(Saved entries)
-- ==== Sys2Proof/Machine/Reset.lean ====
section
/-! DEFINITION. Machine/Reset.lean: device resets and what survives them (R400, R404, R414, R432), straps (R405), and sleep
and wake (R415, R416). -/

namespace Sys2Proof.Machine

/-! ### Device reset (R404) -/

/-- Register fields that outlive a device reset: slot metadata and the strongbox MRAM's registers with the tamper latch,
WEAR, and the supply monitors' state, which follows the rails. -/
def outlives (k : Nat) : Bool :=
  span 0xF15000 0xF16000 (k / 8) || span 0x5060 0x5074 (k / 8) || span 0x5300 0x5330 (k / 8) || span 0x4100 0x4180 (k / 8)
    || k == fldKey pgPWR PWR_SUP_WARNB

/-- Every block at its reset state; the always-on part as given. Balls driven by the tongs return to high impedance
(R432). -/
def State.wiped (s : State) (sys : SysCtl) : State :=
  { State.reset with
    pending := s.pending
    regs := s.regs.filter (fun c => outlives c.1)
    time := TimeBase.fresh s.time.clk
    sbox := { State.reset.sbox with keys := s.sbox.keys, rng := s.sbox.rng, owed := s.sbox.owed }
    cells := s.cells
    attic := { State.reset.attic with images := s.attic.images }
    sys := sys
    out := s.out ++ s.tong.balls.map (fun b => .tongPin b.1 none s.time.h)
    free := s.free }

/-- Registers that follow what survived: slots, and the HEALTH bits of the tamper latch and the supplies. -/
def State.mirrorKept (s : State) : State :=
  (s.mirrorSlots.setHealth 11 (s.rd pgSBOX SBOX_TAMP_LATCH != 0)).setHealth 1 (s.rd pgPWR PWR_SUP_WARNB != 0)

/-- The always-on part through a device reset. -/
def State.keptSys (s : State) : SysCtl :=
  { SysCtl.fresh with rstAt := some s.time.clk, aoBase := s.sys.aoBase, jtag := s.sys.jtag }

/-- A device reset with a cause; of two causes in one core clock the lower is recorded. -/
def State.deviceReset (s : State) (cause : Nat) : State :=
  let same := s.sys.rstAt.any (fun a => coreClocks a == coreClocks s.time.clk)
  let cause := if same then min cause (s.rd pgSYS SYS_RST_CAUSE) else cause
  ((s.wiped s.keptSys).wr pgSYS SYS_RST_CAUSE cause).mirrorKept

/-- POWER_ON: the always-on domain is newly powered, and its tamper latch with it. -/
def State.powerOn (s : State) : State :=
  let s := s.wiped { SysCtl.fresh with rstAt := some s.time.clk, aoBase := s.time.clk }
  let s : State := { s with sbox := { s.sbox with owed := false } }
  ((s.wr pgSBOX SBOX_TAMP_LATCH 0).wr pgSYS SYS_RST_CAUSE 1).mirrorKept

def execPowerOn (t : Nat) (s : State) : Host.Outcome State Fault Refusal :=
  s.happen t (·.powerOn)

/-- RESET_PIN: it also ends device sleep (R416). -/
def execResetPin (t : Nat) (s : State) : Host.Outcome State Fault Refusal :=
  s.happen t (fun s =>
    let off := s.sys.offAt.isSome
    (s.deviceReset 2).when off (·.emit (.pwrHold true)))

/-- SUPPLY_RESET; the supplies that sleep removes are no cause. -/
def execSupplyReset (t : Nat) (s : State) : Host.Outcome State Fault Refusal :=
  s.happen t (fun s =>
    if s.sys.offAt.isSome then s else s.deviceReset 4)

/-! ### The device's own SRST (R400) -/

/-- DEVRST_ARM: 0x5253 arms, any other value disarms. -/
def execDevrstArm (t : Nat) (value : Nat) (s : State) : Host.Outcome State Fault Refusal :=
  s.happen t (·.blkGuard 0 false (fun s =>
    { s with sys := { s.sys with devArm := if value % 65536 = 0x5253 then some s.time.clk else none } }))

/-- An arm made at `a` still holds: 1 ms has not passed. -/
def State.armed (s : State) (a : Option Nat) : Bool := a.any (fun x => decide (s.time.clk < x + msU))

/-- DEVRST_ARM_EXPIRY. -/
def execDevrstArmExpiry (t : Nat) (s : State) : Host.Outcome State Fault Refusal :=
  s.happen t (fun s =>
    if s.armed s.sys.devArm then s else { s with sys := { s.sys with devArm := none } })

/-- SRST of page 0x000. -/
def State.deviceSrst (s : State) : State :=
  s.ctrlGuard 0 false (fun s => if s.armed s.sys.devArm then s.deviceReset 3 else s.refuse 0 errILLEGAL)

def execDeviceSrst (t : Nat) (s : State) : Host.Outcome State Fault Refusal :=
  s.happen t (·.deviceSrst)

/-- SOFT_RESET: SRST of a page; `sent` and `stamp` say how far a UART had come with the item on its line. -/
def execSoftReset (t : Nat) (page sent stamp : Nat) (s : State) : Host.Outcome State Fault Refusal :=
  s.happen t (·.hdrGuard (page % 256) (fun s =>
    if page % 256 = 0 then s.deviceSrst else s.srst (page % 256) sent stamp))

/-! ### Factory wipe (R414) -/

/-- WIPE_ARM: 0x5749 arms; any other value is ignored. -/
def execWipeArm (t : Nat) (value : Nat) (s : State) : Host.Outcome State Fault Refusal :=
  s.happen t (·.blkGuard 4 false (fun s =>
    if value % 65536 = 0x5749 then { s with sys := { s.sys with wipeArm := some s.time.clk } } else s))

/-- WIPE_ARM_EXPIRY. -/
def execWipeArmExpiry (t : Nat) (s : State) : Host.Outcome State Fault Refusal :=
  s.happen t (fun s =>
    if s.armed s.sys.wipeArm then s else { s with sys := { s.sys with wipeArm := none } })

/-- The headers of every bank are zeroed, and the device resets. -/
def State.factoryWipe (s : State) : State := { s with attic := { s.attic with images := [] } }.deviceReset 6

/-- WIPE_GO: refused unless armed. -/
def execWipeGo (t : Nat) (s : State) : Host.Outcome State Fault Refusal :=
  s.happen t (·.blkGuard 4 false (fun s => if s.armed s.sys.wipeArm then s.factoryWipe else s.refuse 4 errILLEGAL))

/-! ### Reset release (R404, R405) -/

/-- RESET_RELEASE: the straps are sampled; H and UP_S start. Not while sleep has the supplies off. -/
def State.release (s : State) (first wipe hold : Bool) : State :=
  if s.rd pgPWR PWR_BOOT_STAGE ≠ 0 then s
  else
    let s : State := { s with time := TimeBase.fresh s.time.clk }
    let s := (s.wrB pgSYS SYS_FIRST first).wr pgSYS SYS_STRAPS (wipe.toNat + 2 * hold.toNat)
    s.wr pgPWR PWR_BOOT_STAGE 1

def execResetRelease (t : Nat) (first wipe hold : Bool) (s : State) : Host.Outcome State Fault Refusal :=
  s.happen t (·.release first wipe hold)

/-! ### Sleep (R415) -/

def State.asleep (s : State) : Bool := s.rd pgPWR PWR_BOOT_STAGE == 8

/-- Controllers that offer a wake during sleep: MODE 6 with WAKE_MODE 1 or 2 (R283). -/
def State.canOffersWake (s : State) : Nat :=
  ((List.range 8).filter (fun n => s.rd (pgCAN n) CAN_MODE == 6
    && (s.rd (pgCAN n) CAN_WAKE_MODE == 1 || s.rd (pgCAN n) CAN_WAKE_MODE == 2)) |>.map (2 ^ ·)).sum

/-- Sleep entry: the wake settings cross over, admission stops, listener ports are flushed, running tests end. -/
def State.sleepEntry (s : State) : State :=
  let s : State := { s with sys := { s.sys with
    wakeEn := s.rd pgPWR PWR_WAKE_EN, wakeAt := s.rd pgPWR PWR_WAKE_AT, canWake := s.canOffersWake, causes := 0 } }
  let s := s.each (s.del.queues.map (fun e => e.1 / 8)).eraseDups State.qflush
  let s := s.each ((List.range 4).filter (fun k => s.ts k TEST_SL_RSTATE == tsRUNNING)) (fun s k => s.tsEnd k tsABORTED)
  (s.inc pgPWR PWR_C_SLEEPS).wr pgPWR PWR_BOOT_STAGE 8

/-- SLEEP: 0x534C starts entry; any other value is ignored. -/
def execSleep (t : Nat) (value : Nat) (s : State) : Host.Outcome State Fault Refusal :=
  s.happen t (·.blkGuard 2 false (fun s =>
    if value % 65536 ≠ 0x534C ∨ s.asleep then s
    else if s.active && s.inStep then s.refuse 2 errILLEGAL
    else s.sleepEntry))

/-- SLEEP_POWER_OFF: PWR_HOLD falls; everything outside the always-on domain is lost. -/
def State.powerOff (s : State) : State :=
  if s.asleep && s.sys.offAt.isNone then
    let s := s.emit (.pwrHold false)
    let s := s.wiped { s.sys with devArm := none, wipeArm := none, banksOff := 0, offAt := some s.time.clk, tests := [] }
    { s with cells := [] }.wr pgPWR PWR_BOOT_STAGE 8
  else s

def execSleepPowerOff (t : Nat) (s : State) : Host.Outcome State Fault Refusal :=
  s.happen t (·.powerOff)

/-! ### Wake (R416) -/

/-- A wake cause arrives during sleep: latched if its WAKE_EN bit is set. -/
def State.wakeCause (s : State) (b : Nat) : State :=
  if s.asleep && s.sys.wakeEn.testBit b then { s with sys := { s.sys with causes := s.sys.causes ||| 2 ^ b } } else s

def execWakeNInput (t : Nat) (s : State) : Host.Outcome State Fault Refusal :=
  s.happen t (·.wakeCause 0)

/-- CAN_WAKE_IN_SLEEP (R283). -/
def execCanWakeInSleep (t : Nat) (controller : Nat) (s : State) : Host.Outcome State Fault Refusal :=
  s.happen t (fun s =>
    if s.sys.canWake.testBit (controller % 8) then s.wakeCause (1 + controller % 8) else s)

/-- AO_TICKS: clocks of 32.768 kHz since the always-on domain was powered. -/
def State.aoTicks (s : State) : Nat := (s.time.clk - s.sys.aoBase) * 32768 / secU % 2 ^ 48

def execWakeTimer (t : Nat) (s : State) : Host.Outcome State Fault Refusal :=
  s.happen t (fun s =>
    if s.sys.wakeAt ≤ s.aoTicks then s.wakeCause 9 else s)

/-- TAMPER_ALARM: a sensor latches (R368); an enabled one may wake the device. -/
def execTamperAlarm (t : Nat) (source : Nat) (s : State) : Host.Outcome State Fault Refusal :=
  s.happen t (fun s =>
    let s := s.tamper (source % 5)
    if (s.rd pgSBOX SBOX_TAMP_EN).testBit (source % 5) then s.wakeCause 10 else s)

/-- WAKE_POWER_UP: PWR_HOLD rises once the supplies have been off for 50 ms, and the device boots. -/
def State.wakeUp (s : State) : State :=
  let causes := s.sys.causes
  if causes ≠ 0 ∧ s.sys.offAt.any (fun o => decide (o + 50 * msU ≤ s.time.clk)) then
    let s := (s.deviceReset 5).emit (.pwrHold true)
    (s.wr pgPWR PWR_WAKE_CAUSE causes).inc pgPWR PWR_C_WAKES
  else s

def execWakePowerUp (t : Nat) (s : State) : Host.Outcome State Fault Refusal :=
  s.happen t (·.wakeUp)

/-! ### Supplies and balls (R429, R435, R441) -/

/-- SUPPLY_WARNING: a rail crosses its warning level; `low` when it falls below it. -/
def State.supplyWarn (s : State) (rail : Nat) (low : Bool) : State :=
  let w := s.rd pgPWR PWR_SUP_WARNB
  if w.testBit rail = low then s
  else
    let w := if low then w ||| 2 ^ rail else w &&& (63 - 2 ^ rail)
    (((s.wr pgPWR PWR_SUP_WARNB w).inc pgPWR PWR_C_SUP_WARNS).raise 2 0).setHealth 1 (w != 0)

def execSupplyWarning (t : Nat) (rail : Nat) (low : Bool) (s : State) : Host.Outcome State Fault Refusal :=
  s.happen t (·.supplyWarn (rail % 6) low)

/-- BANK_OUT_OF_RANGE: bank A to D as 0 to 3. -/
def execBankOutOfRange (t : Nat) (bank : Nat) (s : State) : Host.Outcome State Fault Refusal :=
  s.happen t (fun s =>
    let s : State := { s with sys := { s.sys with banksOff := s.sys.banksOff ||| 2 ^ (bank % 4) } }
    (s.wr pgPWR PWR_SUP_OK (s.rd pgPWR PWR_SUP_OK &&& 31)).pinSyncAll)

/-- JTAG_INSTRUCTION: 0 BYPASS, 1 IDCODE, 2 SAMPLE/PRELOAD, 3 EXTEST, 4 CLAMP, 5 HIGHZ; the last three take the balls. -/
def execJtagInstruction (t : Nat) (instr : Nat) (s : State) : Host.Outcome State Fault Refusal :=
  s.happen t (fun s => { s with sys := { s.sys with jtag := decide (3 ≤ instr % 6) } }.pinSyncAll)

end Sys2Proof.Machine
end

...

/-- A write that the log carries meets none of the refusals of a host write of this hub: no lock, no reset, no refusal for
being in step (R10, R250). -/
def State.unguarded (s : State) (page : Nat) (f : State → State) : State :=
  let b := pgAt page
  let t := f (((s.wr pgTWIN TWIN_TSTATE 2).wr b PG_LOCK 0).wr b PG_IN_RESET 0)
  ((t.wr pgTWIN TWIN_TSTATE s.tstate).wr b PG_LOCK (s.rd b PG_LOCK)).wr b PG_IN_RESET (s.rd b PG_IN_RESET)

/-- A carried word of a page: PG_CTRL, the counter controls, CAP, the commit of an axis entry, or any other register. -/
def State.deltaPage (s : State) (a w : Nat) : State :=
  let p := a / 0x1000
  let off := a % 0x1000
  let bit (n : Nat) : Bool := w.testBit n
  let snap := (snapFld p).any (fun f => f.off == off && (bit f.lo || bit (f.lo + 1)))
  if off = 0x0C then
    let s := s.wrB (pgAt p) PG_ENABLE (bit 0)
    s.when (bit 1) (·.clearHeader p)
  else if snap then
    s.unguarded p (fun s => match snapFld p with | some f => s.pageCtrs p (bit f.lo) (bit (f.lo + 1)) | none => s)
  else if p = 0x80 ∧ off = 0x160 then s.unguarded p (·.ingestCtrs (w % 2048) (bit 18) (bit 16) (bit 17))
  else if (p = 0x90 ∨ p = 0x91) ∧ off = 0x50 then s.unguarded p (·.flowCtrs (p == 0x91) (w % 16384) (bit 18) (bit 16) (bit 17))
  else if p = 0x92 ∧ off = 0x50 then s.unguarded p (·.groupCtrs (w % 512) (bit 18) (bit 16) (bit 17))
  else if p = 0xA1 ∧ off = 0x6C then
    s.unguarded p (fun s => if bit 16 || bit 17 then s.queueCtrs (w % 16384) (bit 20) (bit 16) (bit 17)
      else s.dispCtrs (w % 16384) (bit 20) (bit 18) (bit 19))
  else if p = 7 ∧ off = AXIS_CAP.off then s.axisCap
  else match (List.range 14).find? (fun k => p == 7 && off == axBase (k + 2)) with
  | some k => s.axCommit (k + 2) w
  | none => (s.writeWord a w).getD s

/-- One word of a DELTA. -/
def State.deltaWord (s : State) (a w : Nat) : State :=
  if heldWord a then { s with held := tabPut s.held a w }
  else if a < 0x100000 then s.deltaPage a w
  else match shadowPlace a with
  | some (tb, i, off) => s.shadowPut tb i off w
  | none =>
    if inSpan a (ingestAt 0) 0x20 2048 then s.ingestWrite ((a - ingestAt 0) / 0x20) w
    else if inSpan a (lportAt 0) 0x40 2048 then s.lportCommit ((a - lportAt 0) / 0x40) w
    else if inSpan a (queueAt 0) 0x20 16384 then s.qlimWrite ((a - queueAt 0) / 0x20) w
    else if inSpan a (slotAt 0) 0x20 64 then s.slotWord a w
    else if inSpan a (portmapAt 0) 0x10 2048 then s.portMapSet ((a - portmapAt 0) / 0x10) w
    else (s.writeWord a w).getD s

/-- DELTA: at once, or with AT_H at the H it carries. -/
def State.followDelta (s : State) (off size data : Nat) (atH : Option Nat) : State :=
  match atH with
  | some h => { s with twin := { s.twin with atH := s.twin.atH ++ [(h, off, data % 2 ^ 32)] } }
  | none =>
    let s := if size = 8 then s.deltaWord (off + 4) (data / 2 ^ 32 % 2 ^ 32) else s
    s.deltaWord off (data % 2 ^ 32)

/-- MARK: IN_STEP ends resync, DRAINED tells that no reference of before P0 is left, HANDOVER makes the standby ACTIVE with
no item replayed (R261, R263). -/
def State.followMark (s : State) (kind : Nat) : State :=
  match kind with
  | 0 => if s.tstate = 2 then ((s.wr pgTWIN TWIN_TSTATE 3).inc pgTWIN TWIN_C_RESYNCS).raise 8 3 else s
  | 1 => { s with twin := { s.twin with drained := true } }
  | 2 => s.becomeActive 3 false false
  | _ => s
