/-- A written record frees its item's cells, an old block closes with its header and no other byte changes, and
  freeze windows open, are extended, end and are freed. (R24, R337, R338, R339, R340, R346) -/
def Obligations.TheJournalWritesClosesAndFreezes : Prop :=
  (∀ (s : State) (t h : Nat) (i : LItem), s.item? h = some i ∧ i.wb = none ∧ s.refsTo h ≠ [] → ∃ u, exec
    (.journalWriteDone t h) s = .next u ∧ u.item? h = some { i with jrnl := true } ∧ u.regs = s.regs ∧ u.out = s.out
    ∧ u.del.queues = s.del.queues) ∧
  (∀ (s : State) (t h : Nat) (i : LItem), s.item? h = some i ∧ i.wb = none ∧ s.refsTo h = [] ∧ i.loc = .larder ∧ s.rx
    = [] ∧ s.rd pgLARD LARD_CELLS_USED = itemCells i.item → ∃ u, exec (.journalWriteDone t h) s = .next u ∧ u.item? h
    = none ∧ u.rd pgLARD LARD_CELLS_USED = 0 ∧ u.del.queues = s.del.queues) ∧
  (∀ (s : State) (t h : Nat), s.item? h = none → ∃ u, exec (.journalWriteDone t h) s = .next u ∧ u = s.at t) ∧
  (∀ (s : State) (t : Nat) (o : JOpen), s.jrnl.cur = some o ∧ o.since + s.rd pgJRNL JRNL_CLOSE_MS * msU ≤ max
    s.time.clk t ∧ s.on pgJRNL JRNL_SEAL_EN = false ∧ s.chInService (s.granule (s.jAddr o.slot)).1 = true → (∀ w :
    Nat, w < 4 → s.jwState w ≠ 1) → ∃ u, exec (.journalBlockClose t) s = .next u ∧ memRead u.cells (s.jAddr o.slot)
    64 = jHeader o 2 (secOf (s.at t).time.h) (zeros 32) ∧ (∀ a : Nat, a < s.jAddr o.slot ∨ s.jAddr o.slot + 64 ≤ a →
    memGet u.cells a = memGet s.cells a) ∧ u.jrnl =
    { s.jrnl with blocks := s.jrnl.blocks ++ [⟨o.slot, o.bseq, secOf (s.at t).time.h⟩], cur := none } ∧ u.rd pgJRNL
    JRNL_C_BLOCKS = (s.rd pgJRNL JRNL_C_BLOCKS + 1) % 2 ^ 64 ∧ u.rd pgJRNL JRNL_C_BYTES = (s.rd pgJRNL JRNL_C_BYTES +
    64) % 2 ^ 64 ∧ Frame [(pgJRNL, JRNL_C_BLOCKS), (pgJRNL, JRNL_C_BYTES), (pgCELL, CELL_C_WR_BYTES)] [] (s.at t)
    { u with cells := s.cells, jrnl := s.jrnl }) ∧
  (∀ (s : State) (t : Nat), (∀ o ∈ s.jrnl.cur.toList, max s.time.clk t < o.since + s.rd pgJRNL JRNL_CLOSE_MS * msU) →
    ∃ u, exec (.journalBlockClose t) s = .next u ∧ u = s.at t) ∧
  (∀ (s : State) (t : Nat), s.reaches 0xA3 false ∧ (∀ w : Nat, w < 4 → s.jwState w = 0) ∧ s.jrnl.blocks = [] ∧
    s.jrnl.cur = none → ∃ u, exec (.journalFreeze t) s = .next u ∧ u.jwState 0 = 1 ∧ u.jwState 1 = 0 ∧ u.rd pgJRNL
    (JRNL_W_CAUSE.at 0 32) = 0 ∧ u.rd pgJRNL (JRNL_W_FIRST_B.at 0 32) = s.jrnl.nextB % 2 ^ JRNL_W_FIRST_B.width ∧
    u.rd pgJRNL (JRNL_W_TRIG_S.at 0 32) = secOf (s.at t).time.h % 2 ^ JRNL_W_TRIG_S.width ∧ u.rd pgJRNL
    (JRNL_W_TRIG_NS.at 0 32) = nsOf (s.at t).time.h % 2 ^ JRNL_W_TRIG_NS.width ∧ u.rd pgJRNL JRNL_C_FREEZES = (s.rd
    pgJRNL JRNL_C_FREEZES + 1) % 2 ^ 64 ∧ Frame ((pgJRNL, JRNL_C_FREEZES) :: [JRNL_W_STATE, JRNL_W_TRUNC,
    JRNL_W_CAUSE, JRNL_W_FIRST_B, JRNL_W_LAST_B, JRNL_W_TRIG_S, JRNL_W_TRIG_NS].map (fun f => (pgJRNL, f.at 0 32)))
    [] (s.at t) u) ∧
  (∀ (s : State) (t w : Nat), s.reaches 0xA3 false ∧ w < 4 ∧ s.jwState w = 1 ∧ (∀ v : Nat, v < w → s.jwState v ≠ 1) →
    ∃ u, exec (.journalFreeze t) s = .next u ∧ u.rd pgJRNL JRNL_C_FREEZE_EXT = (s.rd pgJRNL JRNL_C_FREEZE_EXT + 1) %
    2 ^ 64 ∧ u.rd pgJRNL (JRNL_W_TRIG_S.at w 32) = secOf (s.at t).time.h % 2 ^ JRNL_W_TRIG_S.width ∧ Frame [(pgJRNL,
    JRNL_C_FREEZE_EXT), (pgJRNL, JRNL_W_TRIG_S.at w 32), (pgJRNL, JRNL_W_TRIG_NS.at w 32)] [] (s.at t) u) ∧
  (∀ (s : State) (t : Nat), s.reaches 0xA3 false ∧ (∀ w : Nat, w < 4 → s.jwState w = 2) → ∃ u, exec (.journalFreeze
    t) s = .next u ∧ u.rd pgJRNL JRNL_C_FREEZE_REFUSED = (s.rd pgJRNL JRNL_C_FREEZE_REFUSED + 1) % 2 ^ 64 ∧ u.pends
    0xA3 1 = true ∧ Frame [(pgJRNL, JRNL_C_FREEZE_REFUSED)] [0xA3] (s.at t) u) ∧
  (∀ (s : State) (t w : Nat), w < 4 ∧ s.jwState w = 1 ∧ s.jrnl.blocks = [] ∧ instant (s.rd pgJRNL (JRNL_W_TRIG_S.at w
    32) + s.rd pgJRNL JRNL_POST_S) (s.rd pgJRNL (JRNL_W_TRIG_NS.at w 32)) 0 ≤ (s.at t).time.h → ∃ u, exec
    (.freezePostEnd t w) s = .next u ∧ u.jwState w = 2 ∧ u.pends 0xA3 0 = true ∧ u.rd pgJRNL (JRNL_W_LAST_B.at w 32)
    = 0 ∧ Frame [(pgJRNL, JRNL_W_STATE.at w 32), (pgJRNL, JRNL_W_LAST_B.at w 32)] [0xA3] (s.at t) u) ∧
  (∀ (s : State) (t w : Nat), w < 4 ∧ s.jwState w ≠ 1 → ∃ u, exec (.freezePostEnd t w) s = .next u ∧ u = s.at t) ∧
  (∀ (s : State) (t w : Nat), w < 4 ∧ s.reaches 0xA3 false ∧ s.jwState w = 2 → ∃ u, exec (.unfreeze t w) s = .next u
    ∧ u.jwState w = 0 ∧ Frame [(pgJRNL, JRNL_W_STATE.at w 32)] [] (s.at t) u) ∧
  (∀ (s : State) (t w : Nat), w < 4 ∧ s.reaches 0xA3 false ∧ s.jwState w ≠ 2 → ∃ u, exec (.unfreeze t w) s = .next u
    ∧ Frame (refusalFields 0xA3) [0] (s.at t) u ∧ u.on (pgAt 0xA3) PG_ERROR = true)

**What is needed**
The reply should consist solely of the lines above from the one that has "let s := s.wrB (pgAt p) PG_ENABLE (bit 0)" through the one that has "it carries. -/", reproduced exactly.

**Response to the task**
    let s := s.wrB (pgAt p) PG_ENABLE (bit 0)
    s.when (bit 1) (·.clearHeader p)
  else if snap then
    s.unguarded p (fun s => match snapFld p with | some f => s.pageCtrs p (bit f.lo) (bit (f.lo + 1)) | none => s)
  else if p = 0x80 ∧ off = 0x160 then s.unguarded p (·.ingestCtrs (w % 2048) (bit 18) (bit 16) (bit 17))
  else if (p = 0x90 ∨ p = 0x91) ∧ off = 0x50 then s.unguarded p (·.flowCtrs (p == 0x91) (w % 16384) (bit 18) (bit 16) (bit 17))
  else if p = 0x92 ∧ off = 0x50 then s.unguarded p (·.groupCtrs (w % 512) (bit 18) (bit 16) (bit 17))
  else if p = 0xA1 ∧ off = 0x6C then
    s.unguarded p (fun s => if bit 16 || bit 17 then s.queueCtrs (w % 16384) (bit 20) (bit 16) (bit 17)
      else s.dispCtrs (w % 16384) (bit 20) (bit 18) (bit 19))
  else if p = 7 ∧ off = AXIS_CAP.off then s.axisCap
  else match (List.range 14).find? (fun k => p == 7 && off == axBase (k + 2)) with
  | some k => s.axCommit (k + 2) w
  | none => (s.writeWord a w).getD s

/-- One word of a DELTA. -/
def State.deltaWord (s : State) (a w : Nat) : State :=
  if heldWord a then { s with held := tabPut s.held a w }
  else if a < 0x100000 then s.deltaPage a w
  else match shadowPlace a with
  | some (tb, i, off) => s.shadowPut tb i off w
  | none =>
    if inSpan a (ingestAt 0) 0x20 2048 then s.ingestWrite ((a - ingestAt 0) / 0x20) w
    else if inSpan a (lportAt 0) 0x40 2048 then s.lportCommit ((a - lportAt 0) / 0x40) w
    else if inSpan a (queueAt 0) 0x20 16384 then s.qlimWrite ((a - queueAt 0) / 0x20) w
    else if inSpan a (slotAt 0) 0x20 64 then s.slotWord a w
    else if inSpan a (portmapAt 0) 0x10 2048 then s.portMapSet ((a - portmapAt 0) / 0x10) w
    else (s.writeWord a w).getD s

/-- DELTA: at once, or with AT_H at the H it carries. -/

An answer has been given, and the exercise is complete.